The introductiory lecture of Russian political philosopher Alexander Dugin in front of the LSE students (Grimshaw Club) in Moscow State Univeristy on the Theory of Multipolar World. 

With the participation of Mark Sleboda and Tim Kirby.

Excerpts: "A multipolar world is not bipolar world (such as we knew it in the second half of the twentieth century), because in today's world there is no power that can single-handedly resist the strategic power of the United States and countries of NATO, and moreover, there is no generalizing and coherent ideology capable of uniting a large part of humanity in a hard ideological opposition to the ideology of liberal democracy, capitalism, and "human rights", on which bases the new, this time sole hegemony of the United States. Nor modern Russia, nor China, nor India, nor some other state, can not pretend under these conditions alone for the status of the second pole. Recovery of bipolarity is impossible for ideological reasons (the end of the general appeal of Marxism), nor for the strategic potential and accumulated military-technical resources (U.S. and NATO countries over the past 30 years took the lead insomuch, that the symmetric competition with them in the military-strategic, economic and technical spheres is not possible for any single country)."

 

1. Multipolar world is a radical alternative to the unipolar world (that in fact exists in the present situation) due to the fact that it insists on the presence of a few independent and sovereign centers of global strategic decision-making on the global level.

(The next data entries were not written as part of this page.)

/-- Every command but `RSM_FILL` completes with one response, in every state (30_encoding.md R60). -/
theorem exec_responds_of_ne_rsmFill {i : Instr} (hi : i ≠ .rsmFill) (s : State) :
    ∃ t, exec i s = .next t ∧ ∃ r : Response, t.outbox = s.outbox ++ [r] := by
  cases i with
  | crcInit | crcByte | crcRead | crcCheck | hdrEnc => exact ⟨_, rfl, _, rfl⟩
  | hdrDec bs =>
    obtain ⟨r, hr⟩ := hdrCommandsArePure (.hdrDec bs) rfl rfl
    exact ⟨_, hr s, r, rfl⟩
  | rsmFill => exact absurd rfl hi
  | rsmHdr =>
    obtain ⟨hreads, hsmall, hlatched⟩ := hdrPeeksWithoutConsuming s
    by_cases hf : s.fault = 0
    · rcases Nat.lt_or_ge s.cap 16 with hlt | hge
      · exact ⟨_, hsmall hf hlt, _, rfl⟩
      · exact ⟨_, hreads hf hge, _, rfl⟩
    · exact ⟨_, hlatched hf, _, rfl⟩
  | rsmTake n =>
    by_cases hf : s.fault = 0
    · rcases Nat.lt_or_ge s.cap n with hlt | hge
      · exact ⟨_, execRsmTake_overflow hf hlt, _, rfl⟩
      · exact ⟨_, execRsmTake_takes hf hge, _, rfl⟩
    · exact ⟨_, execRsmTake_latched n hf, _, rfl⟩

/-- A fill that is not blocked completes with one response, for a cursor in its range (42_reassembler.md R101). -/
theorem execRsmFill_responds {s : State} (hc : s.cursor ≤ s.cap) (hb : s.fillBlocked = false) :
    ∃ t, execRsmFill s = .next t ∧ ∃ r : Response, t.outbox = s.outbox ++ [r] := by
  rcases execRsmFill_cases s hc with hlatched | ⟨hf, hfull⟩ | ⟨hf, hmissing, henough⟩ |
    ⟨hf, hmissing, hstarved, hclosed⟩ | hblocked
  · exact ⟨_, execRsmFill_latched hlatched, _, rfl⟩
  · exact ⟨_, execRsmFill_full hf hfull, _, rfl⟩
  · exact ⟨_, execRsmFill_reads hf hmissing henough, _, rfl⟩
  · exact ⟨_, execRsmFill_short hf hmissing hstarved hclosed, _, rfl⟩
  · exact absurd (hb.symm.trans hblocked) Bool.false_ne_true

/-- Settles O33: a fill waits if it is blocked and responds if not, and every other command responds. -/
theorem everyCommandCompletesOrFillWaits : Obligations.EveryCommandCompletesOrFillWaits := by
  intro i s hc
  rw [← State.fillBlocked_iff_starved hc]
  by_cases hi : i = .rsmFill
  · subst hi
    cases hb : s.fillBlocked with
    | true =>
      obtain ⟨hf, hmissing, hstarved, hopen⟩ := (State.fillBlocked_iff_starved hc).mp hb
      exact ⟨_, execRsmFill_waits hb, .inl ⟨rfl, hf, hmissing, hstarved, hopen, rfl⟩⟩
    | false =>
      obtain ⟨t, ht, hr⟩ := execRsmFill_responds hc hb
      exact ⟨t, ht, .inr ⟨by simp, hr⟩⟩
  · obtain ⟨t, ht, hr⟩ := exec_responds_of_ne_rsmFill hi s
    exact ⟨t, ht, .inr ⟨fun ⟨hfill, _⟩ => hi hfill, hr⟩⟩

end Sys2Proof.Machine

 2. These centers should be sufficiently equipped and financially, materially independent to be able to defend its sovereignty in the face of direct invasion of a potential enemy on the material level, as a model of which should be taken the most powerful force today. This requirement is reduced to being able to withstand the financial and military-strategic hegemony of the United States and NATO countries.

3. These centers of decision-making must not accept as a sine qua non universalism of Western standards, norms and values ​​(democracy, liberalism, free market, parliamentarism, human rights, individualism, cosmopolitanism, etc.) and can be completely independent of spiritual hegemony of the West.

4. Multipolar world does not imply a return to the bipolar system, because today there is no strategic, nor ideological single force that can single-handedly resist the material and spiritual hegemony of the modern West and its leader - the United States. There must be more than two poles in a multipolar world.

5. Multipolar world does not consider seriously the sovereignty of existing nation-states, while it is declared only on a purely legal level, and is not confirmed by the presence of sufficient power, strategic, economic and political potential. In the XXI century it is no longer enough to be a national state, in order to be a sovereign entity. In such circumstances real sovereignty may be only achieved by a combination, coalition of states. Westphalian system, which continues to exist de jure, does not longer reflect the realities of a system of international relations and requires revision.

6. Multipolarity is not reducible to nonpolarity nor to multilateralism, because it does not put the center of decision-making (pole) into the world government, nor to the club of U.S. and their democratic allies ("global West"), nor to the level of sub-state networks, NGOs and other instances of civil society. A pole must be localized somewhere else.